(Stored data)
• • • •
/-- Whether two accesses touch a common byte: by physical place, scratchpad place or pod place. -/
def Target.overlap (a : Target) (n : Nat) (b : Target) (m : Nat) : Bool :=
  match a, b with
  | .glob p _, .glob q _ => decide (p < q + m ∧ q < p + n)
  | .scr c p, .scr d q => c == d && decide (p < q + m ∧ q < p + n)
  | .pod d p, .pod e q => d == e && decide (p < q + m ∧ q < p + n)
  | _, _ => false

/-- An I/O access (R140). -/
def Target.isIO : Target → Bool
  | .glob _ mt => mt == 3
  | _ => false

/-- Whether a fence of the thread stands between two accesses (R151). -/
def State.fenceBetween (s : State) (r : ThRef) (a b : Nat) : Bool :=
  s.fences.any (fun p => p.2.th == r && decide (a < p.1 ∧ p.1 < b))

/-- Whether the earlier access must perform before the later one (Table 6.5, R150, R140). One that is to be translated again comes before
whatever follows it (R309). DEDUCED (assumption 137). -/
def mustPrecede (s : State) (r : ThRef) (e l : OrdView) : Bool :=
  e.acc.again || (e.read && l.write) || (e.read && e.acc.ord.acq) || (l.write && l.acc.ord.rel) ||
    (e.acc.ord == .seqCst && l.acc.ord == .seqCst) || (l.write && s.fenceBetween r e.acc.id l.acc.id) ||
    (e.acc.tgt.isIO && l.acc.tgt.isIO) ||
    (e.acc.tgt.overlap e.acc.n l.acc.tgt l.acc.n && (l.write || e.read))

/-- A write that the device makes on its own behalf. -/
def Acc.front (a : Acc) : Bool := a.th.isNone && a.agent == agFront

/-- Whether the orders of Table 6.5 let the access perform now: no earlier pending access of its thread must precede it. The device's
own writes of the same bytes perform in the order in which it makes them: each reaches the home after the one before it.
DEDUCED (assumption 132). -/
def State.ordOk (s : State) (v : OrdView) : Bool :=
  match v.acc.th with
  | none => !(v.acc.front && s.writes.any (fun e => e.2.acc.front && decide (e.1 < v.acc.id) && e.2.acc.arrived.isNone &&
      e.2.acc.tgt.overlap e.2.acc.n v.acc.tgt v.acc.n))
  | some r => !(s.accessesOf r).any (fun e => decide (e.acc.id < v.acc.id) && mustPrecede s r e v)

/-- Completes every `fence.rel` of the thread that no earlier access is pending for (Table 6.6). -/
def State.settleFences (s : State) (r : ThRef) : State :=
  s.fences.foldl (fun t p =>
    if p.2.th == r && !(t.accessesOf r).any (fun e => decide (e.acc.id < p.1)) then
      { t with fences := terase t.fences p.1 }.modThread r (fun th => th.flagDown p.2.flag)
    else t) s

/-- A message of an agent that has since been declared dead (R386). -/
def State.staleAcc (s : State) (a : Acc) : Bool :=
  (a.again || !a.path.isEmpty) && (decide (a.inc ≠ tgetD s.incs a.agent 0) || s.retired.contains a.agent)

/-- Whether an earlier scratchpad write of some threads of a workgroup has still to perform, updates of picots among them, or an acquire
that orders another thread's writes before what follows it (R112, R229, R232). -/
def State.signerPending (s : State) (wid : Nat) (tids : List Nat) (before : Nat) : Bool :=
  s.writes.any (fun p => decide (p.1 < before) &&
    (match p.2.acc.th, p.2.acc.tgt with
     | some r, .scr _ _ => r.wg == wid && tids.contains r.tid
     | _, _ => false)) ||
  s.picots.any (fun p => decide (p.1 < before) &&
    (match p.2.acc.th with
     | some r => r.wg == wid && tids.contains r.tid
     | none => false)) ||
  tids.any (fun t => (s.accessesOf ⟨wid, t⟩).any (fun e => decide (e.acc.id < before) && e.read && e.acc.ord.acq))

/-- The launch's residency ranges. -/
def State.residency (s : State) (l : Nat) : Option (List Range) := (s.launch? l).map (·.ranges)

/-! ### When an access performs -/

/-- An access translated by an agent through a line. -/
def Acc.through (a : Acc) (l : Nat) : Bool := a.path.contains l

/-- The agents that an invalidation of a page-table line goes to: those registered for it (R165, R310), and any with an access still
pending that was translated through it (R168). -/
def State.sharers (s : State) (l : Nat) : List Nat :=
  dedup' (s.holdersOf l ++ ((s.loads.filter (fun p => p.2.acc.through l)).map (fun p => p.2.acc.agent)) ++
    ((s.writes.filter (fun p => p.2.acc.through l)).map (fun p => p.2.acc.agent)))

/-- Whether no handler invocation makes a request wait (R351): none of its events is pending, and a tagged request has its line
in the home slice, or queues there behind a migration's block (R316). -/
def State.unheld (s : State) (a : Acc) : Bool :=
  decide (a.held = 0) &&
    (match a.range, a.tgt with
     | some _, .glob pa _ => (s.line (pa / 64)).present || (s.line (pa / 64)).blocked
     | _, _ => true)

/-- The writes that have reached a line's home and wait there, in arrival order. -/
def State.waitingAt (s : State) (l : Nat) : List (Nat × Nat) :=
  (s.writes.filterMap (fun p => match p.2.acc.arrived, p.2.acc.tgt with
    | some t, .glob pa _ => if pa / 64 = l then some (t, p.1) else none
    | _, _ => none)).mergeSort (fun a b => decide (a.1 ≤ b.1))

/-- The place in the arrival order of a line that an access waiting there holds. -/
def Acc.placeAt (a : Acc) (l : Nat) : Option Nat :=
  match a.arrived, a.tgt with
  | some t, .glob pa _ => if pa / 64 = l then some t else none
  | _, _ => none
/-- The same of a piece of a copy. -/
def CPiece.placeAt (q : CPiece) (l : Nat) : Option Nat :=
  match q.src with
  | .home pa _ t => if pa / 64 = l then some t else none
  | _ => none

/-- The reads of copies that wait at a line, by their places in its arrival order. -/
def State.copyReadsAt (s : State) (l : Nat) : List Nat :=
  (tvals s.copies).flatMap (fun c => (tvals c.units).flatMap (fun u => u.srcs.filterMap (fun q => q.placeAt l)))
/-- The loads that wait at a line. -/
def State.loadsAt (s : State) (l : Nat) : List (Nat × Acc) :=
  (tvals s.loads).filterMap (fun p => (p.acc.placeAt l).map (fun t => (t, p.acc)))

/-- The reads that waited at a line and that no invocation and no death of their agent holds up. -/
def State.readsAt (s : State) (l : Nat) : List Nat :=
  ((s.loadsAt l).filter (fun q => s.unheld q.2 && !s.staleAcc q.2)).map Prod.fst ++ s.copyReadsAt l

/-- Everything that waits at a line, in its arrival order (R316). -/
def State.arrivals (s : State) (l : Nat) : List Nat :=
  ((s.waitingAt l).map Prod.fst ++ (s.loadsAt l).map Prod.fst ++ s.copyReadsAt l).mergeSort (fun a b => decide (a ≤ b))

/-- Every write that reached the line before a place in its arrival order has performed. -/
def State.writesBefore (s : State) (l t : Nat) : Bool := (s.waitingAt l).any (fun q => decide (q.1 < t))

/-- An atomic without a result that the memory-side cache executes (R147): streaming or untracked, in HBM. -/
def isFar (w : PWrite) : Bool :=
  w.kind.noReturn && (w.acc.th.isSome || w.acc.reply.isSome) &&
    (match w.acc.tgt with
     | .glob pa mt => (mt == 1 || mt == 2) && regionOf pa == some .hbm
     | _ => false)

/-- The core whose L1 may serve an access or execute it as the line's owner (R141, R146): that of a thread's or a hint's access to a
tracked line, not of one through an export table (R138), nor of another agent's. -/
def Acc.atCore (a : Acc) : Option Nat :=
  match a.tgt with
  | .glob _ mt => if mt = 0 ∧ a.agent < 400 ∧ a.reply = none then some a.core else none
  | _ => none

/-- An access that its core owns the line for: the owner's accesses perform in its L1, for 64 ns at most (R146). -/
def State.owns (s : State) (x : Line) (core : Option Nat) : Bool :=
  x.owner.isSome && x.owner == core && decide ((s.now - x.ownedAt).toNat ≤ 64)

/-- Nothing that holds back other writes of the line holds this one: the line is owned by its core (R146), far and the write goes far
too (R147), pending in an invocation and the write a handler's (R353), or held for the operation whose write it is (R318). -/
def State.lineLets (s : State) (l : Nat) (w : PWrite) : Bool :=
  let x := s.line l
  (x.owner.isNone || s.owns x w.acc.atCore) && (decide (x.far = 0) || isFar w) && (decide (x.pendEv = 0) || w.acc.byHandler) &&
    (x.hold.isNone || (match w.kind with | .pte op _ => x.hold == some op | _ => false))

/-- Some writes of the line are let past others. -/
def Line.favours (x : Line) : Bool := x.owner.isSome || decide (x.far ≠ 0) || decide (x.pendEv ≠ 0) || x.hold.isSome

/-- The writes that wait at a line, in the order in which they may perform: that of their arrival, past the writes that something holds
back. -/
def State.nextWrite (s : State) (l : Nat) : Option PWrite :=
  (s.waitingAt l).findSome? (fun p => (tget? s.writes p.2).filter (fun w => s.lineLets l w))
• • • •
## WORK INSTRUCTION:
Only the lines above starting with the one with "access performs -/" and going through the one with "pending that was" are to be copied, word for word and with both ends kept.

## RESULT OF THE EXERCISE:
/-! ### When an access performs -/

/-- An access translated by an agent through a line. -/
def Acc.through (a : Acc) (l : Nat) : Bool := a.path.contains l

/-- The agents that an invalidation of a page-table line goes to: those registered for it (R165, R310), and any with an access still
pending that was translated through it (R168). -/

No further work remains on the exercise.